/-- The tree of two leaves meets the tree invariant. -/
theorem witness_twoLeaves_built : BuiltTree twoLeaves where
  leafCount := by decide
  rootIndex := by decide
  leaves k hk := by
    have h1 : k.val < 2 := hk
    rcases (by omega : k.val = 0 ∨ k.val = 1) with h | h
    · have : k = 0 := Fin.ext (by simp [h])
      subst this
      exact ⟨0x61, 1, by rw [twoLeaves_node]; rfl⟩
    · have : k = 1 := Fin.ext (by simp [h])
      subst this
      exact ⟨0x62, 1, by rw [twoLeaves_node]; rfl⟩
  ascending j k a b hjk hk hj hk' := by
    have h1 : k.val < 2 := hk
    have h2 : j.val < k.val := hjk
    have hj0 : j = 0 := Fin.ext (by show j.val = 0; omega)
    have hk1 : k = 1 := Fin.ext (by show k.val = 1; omega)
    subst hj0 hk1
    obtain ⟨w, q, hj⟩ := hj
    obtain ⟨w', q', hk'⟩ := hk'
    rw [twoLeaves_node] at hj hk'
    cases hj
    cases hk'
    decide
  internals k h h' := by
    have h1 : 2 ≤ k.val := h
    have h2 : k.val < 3 := h'
    have : k = 2 := Fin.ext (by show k.val = 2; omega)
    subst this
    exact ⟨0, 1, by decide, by decide, by decide, by rw [twoLeaves_node, twoLeaves_node, twoLeaves_node]; rfl⟩
  oneParent j h := by
    have h2 : j.val < 2 := h
    refine ⟨2, by decide, ?_, ?_⟩
    · rw [isParent_of_internal twoLeaves_root]
      rcases (by omega : j.val = 0 ∨ j.val = 1) with h | h
      · exact .inl (Fin.ext (by simp [h]))
      · exact .inr (Fin.ext (by simp [h]))
    · intro m hm hp
      have hm' : m.val < 3 := by simpa [twoLeaves] using hm
      exact parent_above_two_leaves twoLeaves_leaf0 twoLeaves_leaf1 m j hm' hp
  validCodes a := by
    rw [twoLeaves_code]
    constructor
    · intro h
      split at h
      · rename_i ha
        subst ha
        exact ⟨0, by decide, 1, 0, by rw [twoLeaves_node]; rfl⟩
      · split at h
        · rename_i ha
          subst ha
          exact ⟨1, by decide, 1, 1, by rw [twoLeaves_node]; rfl⟩
        · simp at h
    · rintro ⟨k, hk, w, q, h⟩
      have h1 : k.val < 2 := hk
      rw [twoLeaves_node] at h
      rcases (by omega : k.val = 0 ∨ k.val = 1) with h0 | h0
      · rw [show k = 0 from Fin.ext (by simp [h0])] at h; cases h; rfl
      · rw [show k = 1 from Fin.ext (by simp [h0])] at h; cases h; rfl
  codePaths _ a bits h := by
    rw [twoLeaves_code] at h
    split at h
    · rename_i ha
      subst ha
      cases h
      exact ⟨0, by decide, ⟨1, 0, by rw [twoLeaves_node]; rfl⟩, by simp [follow, twoLeaves]⟩
    · split at h
      · rename_i ha
        subst ha
        cases h
        exact ⟨1, by decide, ⟨1, 1, by rw [twoLeaves_node]; rfl⟩, by simp [follow, twoLeaves]⟩
      · simp at h
  singleCode h := absurd h (by decide)

theorem threeLeaves_nodes : threeLeaves.node[0] = .leaf 0x61 2 0 ∧ threeLeaves.node[1] = .leaf 0x62 3 1 ∧
    threeLeaves.node[2] = .leaf 0x63 2 2 ∧ threeLeaves.node[3] = .internal 4 0 2 3 ∧
    threeLeaves.node[4] = .internal 7 1 3 4 := by
  simp [threeLeaves]

theorem threeLeaves_code (a : Symbol) : atSym threeLeaves.code a =
    if a = 0x61 then some [true, false] else if a = 0x62 then some [false]
      else if a = 0x63 then some [true, true] else none := by
  have h : ∀ a : Symbol, atSym threeLeaves.code a = if a.toNat = 0x61 then some [true, false]
      else if a.toNat = 0x62 then some [false] else if a.toNat = 0x63 then some [true, true] else none := fun a => by
    simp [threeLeaves]
  rw [h]
  simp [← BitVec.toNat_inj]
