/-- Settles O16: STATUS is put together from BUSY = 1 and two free values, and every other field of it is 0. -/
theorem busyReadsShowBusyAndChangeNothing : Obligations.BusyReadsShowBusyAndChangeNothing := by
  intro s rest hbusy
  have busy : { s with script := rest }.busy = true := hbusy
  refine ⟨fun hs => ?_, fun hs => ?_, fun offset hoffset haligned hs => ?_, fun hs => ?_⟩
  · refine ⟨statusRead s, ?_, ?_⟩
    · rw [step_of_read hs rfl, readRegister_of_busy busy]
      rfl
    · rw [statusRead, if_pos hbusy]
      obtain ⟨h0, h2, h3⟩ := getLsbD_statusWord_low (Config.freeTreeValid s.draws) (Config.freeErr s.draws)
      exact ⟨h0, h2, h3, fun k => getLsbD_statusWord_high _ _ _⟩
  · exact ⟨_, (step_of_read hs rfl).trans (congrArg _ (readRegister_of_busy busy _))⟩
  · rw [step_of_read hs haligned, readRegister_of_busy busy, registerRead_elsewhere hoffset]
  · exact ⟨_, by rw [step_of_readOut hs, readOut, drawsAfterRead, if_pos busy]⟩

/-- Settles O17: only offset 0 issues a command. -/
theorem writesElsewhereAreIgnored : Obligations.WritesElsewhereAreIgnored := by
  intro s rest offset w hs hne haligned
  exact (step_of_host hs).trans (busWrite_elsewhere w hne haligned _)

/-- Settles O18: the completion reads the captured IN and not the host's buffer, which a present alone writes. -/
theorem capturedInputIsIsolatedFromTheHost : Obligations.CapturedInputIsIsolatedFromTheHost := by
  refine ⟨fun s later hbusy hturn => ?_, fun s rest later hs => step_of_host hs, fun s rest hs => step_of_host hs⟩
  rw [step_of_blockTurn hbusy hturn, step_of_blockTurn (s := { s with inPort := later }) hbusy hturn,
    afterBlockTurn_of_inPort s later]
  exact complete_of_inPort s.afterBlockTurn later

/-- Settles O19: the reset writes literals, and CODE becomes a table filled with `none`. -/
theorem resetCancelsAndClears : Obligations.ResetCancelsAndClears := by
  intro s rest hs
  exact ⟨_, step_of_reset hs, rfl, rfl, rfl, rfl, rfl, rfl, rfl, fun a => atSym_replicate none a, rfl, rfl, rfl, rfl,
    rfl⟩

/-- Settles O23, by induction on the script: a turn that does not end the command takes one turn off it, and with none
left the command completes. -/
theorem issuedCommandEndsInFinitelyManyTurns : Obligations.IssuedCommandEndsInFinitelyManyTurns := by
  intro s hbusy
  induction hn : s.script.length generalizing s with
  | zero =>
    obtain ⟨r, hr⟩ | ⟨t, ht, hidle | ⟨a, hs, -⟩⟩ := step_of_busy hbusy
    · exact ⟨1, le_rfl, .inr ⟨r, run_succ_of_refused hr 0⟩⟩
    · exact ⟨1, le_rfl, .inl ⟨t, run_succ_of_next ht 0, hidle⟩⟩
    · simp [hs] at hn
  | succ n ih =>
    obtain ⟨r, hr⟩ | ⟨t, ht, hidle | ⟨a, hs, htbusy⟩⟩ := step_of_busy hbusy
    · exact ⟨1, by omega, .inr ⟨r, run_succ_of_refused hr 0⟩⟩
    · exact ⟨1, by omega, .inl ⟨t, run_succ_of_next ht 0, hidle⟩⟩
    · obtain ⟨k, hk, hrun⟩ := ih t htbusy (by simpa [hs] using hn)
      exact ⟨k + 1, by omega, by rwa [run_succ_of_next ht]⟩

/-- Settles O24: the present, then `run_write_poll`. -/
theorem commandLineRunsItsCommand : Obligations.CommandLineRunsItsCommand := by
  intro s c rest _ hidle hs hlen
  rw [run_succ_of_next (step_of_host hs)]
  exact run_write_poll (s := { s with inPort := c.expand.2, script := _ }) rfl hidle hlen

end Sys2Proof.Machine

/-! The statements about the codes of a built tree and its decoding (40_huffman.md R109 to R111, R113), and the state
invariant (10_state.md R26, R27, R32), whose bound on OUT rests on the bound on the codes. -/

namespace Sys2Proof.Machine

namespace BuiltTree

variable {s : State}

/-! ## The codes of a built tree -/

theorem nleaf_eq_one_of_leaf (h : BuiltTree s) {a : Symbol} (ha : IsLeafOf s.node s.root a) : s.nleaf.toNat = 1 := by
  have := h.lt_of_isLeafOf h.root_lt ha
  have := h.rootIndex
  have := h.leafCount
  omega

/-- A path passes through internal nodes in descending order, so there are no more bits than such nodes. -/
theorem follow_length_le (h : BuiltTree s) {k j : NodeIdx} {p : Bits} (hk : k.val < 2 * s.nleaf.toNat - 1)
    (hf : follow s.node k p = some j) : p.length ≤ k.val + 1 - s.nleaf.toNat := by
  induction p generalizing k with
  | nil => exact Nat.zero_le _
  | cons b p ih =>
    cases hnode : s.node[k] with
    | leaf a weight seq => simp [follow_cons_of_leaf hnode] at hf
    | internal weight left right seq =>
      obtain ⟨hle, hl, hr, -⟩ := h.of_internal hk hnode
      have hchild : (if b then right else left).val < k.val := by cases b <;> assumption
      rw [follow_cons_of_internal hnode] at hf
      have := ih (Nat.lt_trans hchild hk) hf
      rw [List.length_cons]
      omega

/-- The bounds of 40_huffman.md R113. -/
theorem code_length (h : BuiltTree s) {a : Symbol} {bits : Bits} (hcode : atSym s.code a = some bits) :
    1 ≤ bits.length ∧ bits.length ≤ max 1 (s.nleaf.toNat - 1) := by
  have hroot := h.rootIndex
  obtain htwo | hone : 2 ≤ s.nleaf.toNat ∨ s.nleaf.toNat = 1 := by have := h.leafCount; omega
  · obtain ⟨k, hk, -, hpath⟩ := h.codePaths htwo a bits hcode
    have hle := h.follow_length_le h.root_lt hpath
    refine ⟨List.length_pos_iff.2 fun hnil => ?_, by omega⟩
    obtain rfl : s.root = k := by simpa [hnil, follow] using hpath
    omega
  · simp [h.singleCode hone a bits hcode]

theorem code_length_le_255 (h : BuiltTree s) {a : Symbol} {bits : Bits} (hcode : atSym s.code a = some bits) :
    bits.length ≤ 255 := by
  have := (h.code_length hcode).2
  have := h.leafCount
  omega

/-- With a single leaf, its symbol is the only one with a code, which is "0". -/
theorem code_eq_some_iff_of_leaf (h : BuiltTree s) {a b : Symbol} (ha : IsLeafOf s.node s.root a) {p : Bits} :
    atSym s.code b = some p ↔ b = a ∧ p = [false] := by
  have hone := h.nleaf_eq_one_of_leaf ha
  have hroot := h.rootIndex
  have valid : (atSym s.code b).isSome = true ↔ b = a := by
    rw [h.validCodes b]
    refine ⟨fun ⟨k, hk, hb⟩ => ?_, fun hb => ⟨s.root, by omega, hb ▸ ha⟩⟩
    obtain rfl : k = s.root := Fin.ext (by omega)
    obtain ⟨_, _, ha⟩ := ha
    obtain ⟨_, _, hb⟩ := hb
    cases ha.symm.trans hb
    rfl
  constructor
  · intro hcode
    exact ⟨valid.1 (by simp [hcode]), h.singleCode hone b p hcode⟩
  · rintro ⟨hb, rfl⟩
    obtain ⟨q, hq⟩ := Option.isSome_iff_exists.1 (valid.2 hb)
    rw [hq, h.singleCode hone b q hq]

/-- No code is a prefix of another symbol's: it leads to a leaf, where no path goes on. -/
theorem not_prefix (h : BuiltTree s) {a b : Symbol} {x y : Bits} (hab : a ≠ b) (hx : atSym s.code a = some x)
    (hy : atSym s.code b = some y) : ¬ x <+: y := by
  rintro ⟨z, rfl⟩
  cases hroot : s.node[s.root].isLeaf with
  | true =>
    obtain ⟨c, hc⟩ := isLeaf_eq_true_iff.1 hroot
    exact hab (((h.code_eq_some_iff_of_leaf hc).1 hx).1.trans ((h.code_eq_some_iff_of_leaf hc).1 hy).1.symm)
  | false =>
    obtain ⟨j, hj, wa, qa, ha⟩ := (h.code_eq_some_iff hroot).1 hx
    obtain ⟨k, hk, wb, qb, hb⟩ := (h.code_eq_some_iff hroot).1 hy
    rw [follow_append, hj, Option.bind_some] at hk
    cases z with
    | nil =>
      obtain rfl := Option.some.inj hk
      cases ha.symm.trans hb
      exact hab rfl
    | cons c z => simp [follow_cons_of_leaf ha] at hk

/-! ## Decoding inverts the codes -/

theorem codesOf_of_leaf (h : BuiltTree s) {a : Symbol} (ha : IsLeafOf s.node s.root a) (n : Nat) :
    codesOf s (List.replicate n a) = List.replicate n false := by
  have hcode : atSym s.code a = some [false] := (h.code_eq_some_iff_of_leaf ha).2 ⟨rfl, rfl⟩
  induction n with
  | zero => rfl
  | succ n ih => simpa [codesOf, List.replicate_succ, hcode] using ih

theorem allCoded_iff_of_leaf (h : BuiltTree s) {a : Symbol} (ha : IsLeafOf s.node s.root a) {text : List Symbol} :
    AllCoded s text ↔ text = List.replicate text.length a := by
  rw [List.eq_replicate_length]
  refine forall₂_congr fun b _ => ?_
  simp [Option.isSome_iff_exists, h.code_eq_some_iff_of_leaf ha]

/-- Bits that the walk reads are the codes of what it delivers. -/
theorem codesOf_of_decodeFrom (h : BuiltTree s) (hroot : s.node[s.root].isLeaf = false) {bits : Bits}
    {text : List Symbol} (hsome : decodeFrom s.node s.root s.root bits = some text) :
    AllCoded s text ∧ bits = codesOf s text := by
  induction hlen : bits.length using Nat.strong_induction_on generalizing bits text with
  | _ len ih =>
    obtain ⟨j, hj, hinside⟩ | ⟨p, rest, j, a, rfl, hne, hj, ha⟩ := follow_inside_or_leaf bits hroot
    · have hstop : j = s.root := by
        by_contra hne
        simp [decodeFrom_inside hj hinside hne] at hsome
      have hnil : bits = [] := by
        by_contra hne
        exact (h.path_lt hne hj).ne hstop
      obtain rfl : text = [] := by simpa [hnil, decodeFrom] using hsome.symm
      exact ⟨nofun, hnil⟩
    · rw [decodeFrom_path _ _ _ _ _ _ _ hne hj ha] at hsome
      obtain ⟨text, hrest, rfl⟩ := Option.map_eq_some_iff.1 hsome
      have shorter : rest.length < len := by
        have := List.length_pos_of_ne_nil hne
        rw [← hlen, List.length_append]
        omega
      obtain ⟨hcoded, rfl⟩ := ih _ shorter hrest rfl
      have hp : atSym s.code a = some p := (h.code_eq_some_iff hroot).2 ⟨j, hj, ha⟩
      exact ⟨List.forall_mem_cons.2 ⟨by simp [hp], hcoded⟩, by simp [codesOf, hp]⟩
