/-! ### The commands of a text -/

/-- A text the composer can pad and send gives the commands of its padded characters, in order
(43_text_composition.md R172 to R175). -/
theorem expandText_of_sendable {c : Config} {style : Style} {s t : List Char} (v : Option Ratio)
    (hp : pad c style s = some t) (hs : ∀ ch ∈ s, ch.toNat ≤ 0xFF) :
    expandText c style v s = .emits (t.flatMap (charCommands c style v)) := by
  have hall : t.all codeOk = true :=
    (all_codeOk_of_pad hp).trans (List.all_eq_true.2 fun ch h => (codeOk_iff ch).2 (hs ch h))
  simp only [expandText, hp, hall, if_true]

/-- A text is refused exactly when it is too long or a character has no code (43_text_composition.md R164, R166). -/
theorem expandText_refuses_iff (c : Config) (style : Style) (v : Option Ratio) (s : List Char) :
    (∃ why, expandText c style v s = .refuses why) ↔ c.width < s.length ∨ ∃ ch ∈ s, 0xFF < ch.toNat := by
  rcases Nat.lt_or_ge c.width s.length with hlong | hfits
  · simp [expandText, pad_of_too_long style hlong, hlong]
  obtain ⟨i, j, hp, -⟩ := pad_of_fits style hfits
  by_cases hs : ∀ ch ∈ s, ch.toNat ≤ 0xFF
  · simpa [expandText_of_sendable v hp hs, Nat.not_lt.2 hfits] using hs
  · have hbad : s.all codeOk = false := by simpa [List.all_eq_false, codeOk] using hs
    have hex : ∃ ch ∈ s, 0xFF < ch.toNat := by simpa using hs
    simp [expandText, hp, hbad, hex]

/-- Without Typed style a character is its `XFER.D` alone (43_text_composition.md R172 to R174). -/
theorem charCommands_of_not_typed {style : Style} (h : style ≠ .typed) (c : Config) (v : Option Ratio) (ch : Char) :
    charCommands c style v ch = [sendChar ch] := by
  simp [charCommands, h]

/-- Typed style waits after a character that is not a space (43_text_composition.md R175). -/
theorem charCommands_typed (c : Config) (v : Option Ratio) (ch : Char) :
    charCommands c .typed v ch = sendChar ch :: (if ch = ' ' then [] else delayCommands (typedUnits c v)) := by
  by_cases h : ch = ' ' <;> simp [charCommands, isSpace, h]

@[simp] theorem isDelay_sendChar (ch : Char) : isDelay (sendChar ch) = false := rfl

theorem isDelay_of_mem_delayCommands {u : Nat} {i : Instr} (h : i ∈ delayCommands u) : isDelay i = true := by
  rcases List.mem_append.1 h with h | h
  · rw [List.eq_of_mem_replicate h]; rfl
  · split at h
    · rw [List.mem_singleton.1 h]; rfl
    · cases h

/-- Whatever the style, a character's one command that is no DELAY is its `XFER.D`. -/
theorem filter_charCommands (c : Config) (style : Style) (v : Option Ratio) (ch : Char) :
    (charCommands c style v ch).filter (fun i => !isDelay i) = [sendChar ch] := by
  have hnone : (delayCommands (typedUnits c v)).filter (fun i => !isDelay i) = [] :=
    List.filter_eq_nil_iff.2 fun i hi => by simp [isDelay_of_mem_delayCommands hi]
  by_cases h : style = .typed
  · rw [h, charCommands_typed, List.filter_cons_of_pos (by simp)]
    split
    · rfl
    · rw [hnone]
  · simp [charCommands_of_not_typed h]
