-- ==== Sys2Proof/Machine/Restart.lean ====
section
/-! DEFINITION. Restart, and power-on reset (R155 to R157; the reset values of every block). -/

namespace Sys2Proof.Machine

/-- An entry after restart (Table 1-6). -/
def restartEntry (own : Addr) (a : Addr) (e : Entry) : Entry :=
  match e.descriptor with
  | some d => { Entry.setUp d with placement := e.placement }
  | none => if a = own then { presence := .own } else .unconfigured

/-- A station's slice after restart (R113). -/
def restartSlice (e : Entry) : List Byte :=
  match e.descriptor with
  | some d => List.replicate d.inputSize 0
  | none => []

/-- The generation of a slot after restart: advanced where the slot holds a record (R47, R73). -/
def State.restartGeneration (s : State) (i : Fin 64) : Byte :=
  if s.cond.records.any (fun r => decide (r.slot = i)) then s.cond.generations[i.val] + 1 else s.cond.generations[i.val]

/-- The condition unit after restart, before the sweep (R73). -/
def State.restartConditions (s : State) : ConditionUnit :=
  { records := [], generations := ⟨⟨(List.finRange 64).map s.restartGeneration⟩, by simp⟩,
    actionMap := s.cond.actionMap, overflowCount := 0, overflowFlag := false, sweepOwed := false }

/-- A line engine after restart (R127): a frame whose octets are still arriving goes on arriving. -/
def LineEngine.restart (e : LineEngine) : LineEngine :=
  { state := if e.state = .disabled then .disabled else .quiet, receiving := e.receiving }

/-- The scan engine after restart (R38, R106, R112 to R115, R119, R122). -/
def State.restartScan (s : State) : ScanEngine :=
  { layout := s.scan.layout
    buffer := ⟨⟨(List.finRange 32).map (fun a => restartSlice (s.entry a))⟩, by simp⟩ }

/-- The session unit after restart: an open session ends with RESTARTED (R169, R171, R177). -/
def SessionUnit.restart (u : SessionUnit) : SessionUnit :=
  { u with current := none, lastEnd := if u.current.isSome then .restarted else u.lastEnd }

/-- The port after restart (R118, R183, R191). -/
def Port.restart (p : Port) : Port :=
  { entryArea := p.entryArea, restartCount := p.restartCount + 1, restartAsserted := p.restartAsserted }

/-- Restart, its closing sweep included (R156, R157). -/
def State.restart (s : State) : State :=
  State.sweep
    { s with
      mode := if s.anyConfigured then .standby else .offline
      stopPending := none
      roster := ⟨⟨(List.finRange 32).map (fun a => restartEntry s.ownAddress a (s.entry a))⟩, by simp⟩
      supervised := Vector.replicate 32 {}
      cond := s.restartConditions
      overrides := []
      scan := s.restartScan
      lineA := s.lineA.restart
      lineB := s.lineB.restart
      own := {}
      safety := { limit := s.safety.limit }
      trans := { nextStamp := s.trans.nextStamp }
      config := { s.config with staging := .closed, gapTimer := none }
      session := s.session.restart
      port := s.port.restart }

/-- Power-on reset: every field at its reset value, but for the model's own queue and count of free readings. -/
def State.powerOn (s : State) : State := { State.reset with pending := s.pending, freeReads := s.freeReads }

end Sys2Proof.Machine
end

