-- ==== Sys2Proof/Machine/SettingRequests.lean ====
section
/-! DEFINITION. The requests that set and read settings (R22, R75, R76, R81, R124, R125, R169). -/

namespace Sys2Proof.Machine

/-- SET LINE SETUP (R124, R125). -/
def execSetLineSetup (s : State) : Host.Outcome State Fault Refusal :=
  .next (s.runRequest .setLineSetup (fun r t => t.setLineSetup (lineSetupOf r)))

/-- READ LINE SETUP (R125). -/
def execReadLineSetup (s : State) : Host.Outcome State Fault Refusal :=
  .next (s.runRequest .readLineSetup (fun _ t => reply t .ok (lineSetupOctets t.config.setup)))

/-- SET PROFILE (R22): the profile, then its five fields, the reply window a word. -/
def execSetProfile (s : State) : Host.Outcome State Fault Refusal :=
  .next (s.runRequest .setProfile (fun r t =>
    t.setProfileRequest (operand r 0) (profileOf (operand r 1).toNat (operand r 2).toNat
      (operandWord r 3).toNat (operand r 5).toNat (operand r 6).toNat)))

/-- READ PROFILE (R22). -/
def execReadProfile (s : State) : Host.Outcome State Fault Refusal :=
  .next (s.runRequest .readProfile (fun r t => atOnce (t.readProfile (operand r 0), t)))

/-- SET ACTION (R75). -/
def execSetAction (s : State) : Host.Outcome State Fault Refusal :=
  .next (s.runRequest .setAction (fun r t => t.setAction (operand r 0) (operand r 1) (operand r 2)))

/-- READ ACTION (R76). -/
def execReadAction (s : State) : Host.Outcome State Fault Refusal :=
  .next (s.runRequest .readAction (fun r t => atOnce (t.readAction (operand r 0), t)))

/-- SET OUTPUT REFRESH (R81): the limit is a word. -/
def execSetOutputRefresh (s : State) : Host.Outcome State Fault Refusal :=
  .next (s.runRequest .setOutputRefresh (fun r t => t.setOutputRefresh (operandWord r 0).toNat))

/-- SET SERVICE PERMIT (R169, R170): two permissions, then the session time, a word. -/
def execSetServicePermit (s : State) : Host.Outcome State Fault Refusal :=
  .next (s.runRequest .setServicePermit (fun r t =>
    atOnce (t.setServicePermit (operand r 0) (operand r 1) (operandWord r 2).toNat)))

end Sys2Proof.Machine
end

────────────────────

● **What is required**
Could you please copy the lines of the listing above exactly, from its first line through the line bearing "codePaths _ a bits h := by", and nothing more?

● **Response to the exercise**
/-- The tree of two leaves meets the tree invariant. -/
theorem witness_twoLeaves_built : BuiltTree twoLeaves where
  leafCount := by decide
  rootIndex := by decide
  leaves k hk := by
    have h1 : k.val < 2 := hk
    rcases (by omega : k.val = 0 ∨ k.val = 1) with h | h
    · have : k = 0 := Fin.ext (by simp [h])
      subst this
      exact ⟨0x61, 1, by rw [twoLeaves_node]; rfl⟩
    · have : k = 1 := Fin.ext (by simp [h])
      subst this
      exact ⟨0x62, 1, by rw [twoLeaves_node]; rfl⟩
  ascending j k a b hjk hk hj hk' := by
    have h1 : k.val < 2 := hk
    have h2 : j.val < k.val := hjk
    have hj0 : j = 0 := Fin.ext (by show j.val = 0; omega)
    have hk1 : k = 1 := Fin.ext (by show k.val = 1; omega)
    subst hj0 hk1
    obtain ⟨w, q, hj⟩ := hj
    obtain ⟨w', q', hk'⟩ := hk'
    rw [twoLeaves_node] at hj hk'
    cases hj
    cases hk'
    decide
  internals k h h' := by
    have h1 : 2 ≤ k.val := h
    have h2 : k.val < 3 := h'
    have : k = 2 := Fin.ext (by show k.val = 2; omega)
    subst this
    exact ⟨0, 1, by decide, by decide, by decide, by rw [twoLeaves_node, twoLeaves_node, twoLeaves_node]; rfl⟩
  oneParent j h := by
    have h2 : j.val < 2 := h
    refine ⟨2, by decide, ?_, ?_⟩
    · rw [isParent_of_internal twoLeaves_root]
      rcases (by omega : j.val = 0 ∨ j.val = 1) with h | h
      · exact .inl (Fin.ext (by simp [h]))
      · exact .inr (Fin.ext (by simp [h]))
    · intro m hm hp
      have hm' : m.val < 3 := by simpa [twoLeaves] using hm
      exact parent_above_two_leaves twoLeaves_leaf0 twoLeaves_leaf1 m j hm' hp
  validCodes a := by
    rw [twoLeaves_code]
    constructor
    · intro h
      split at h
      · rename_i ha
        subst ha
        exact ⟨0, by decide, 1, 0, by rw [twoLeaves_node]; rfl⟩
      · split at h
        · rename_i ha
          subst ha
          exact ⟨1, by decide, 1, 1, by rw [twoLeaves_node]; rfl⟩
        · simp at h
    · rintro ⟨k, hk, w, q, h⟩
      have h1 : k.val < 2 := hk
      rw [twoLeaves_node] at h
      rcases (by omega : k.val = 0 ∨ k.val = 1) with h0 | h0
      · rw [show k = 0 from Fin.ext (by simp [h0])] at h; cases h; rfl
      · rw [show k = 1 from Fin.ext (by simp [h0])] at h; cases h; rfl
  codePaths _ a bits h := by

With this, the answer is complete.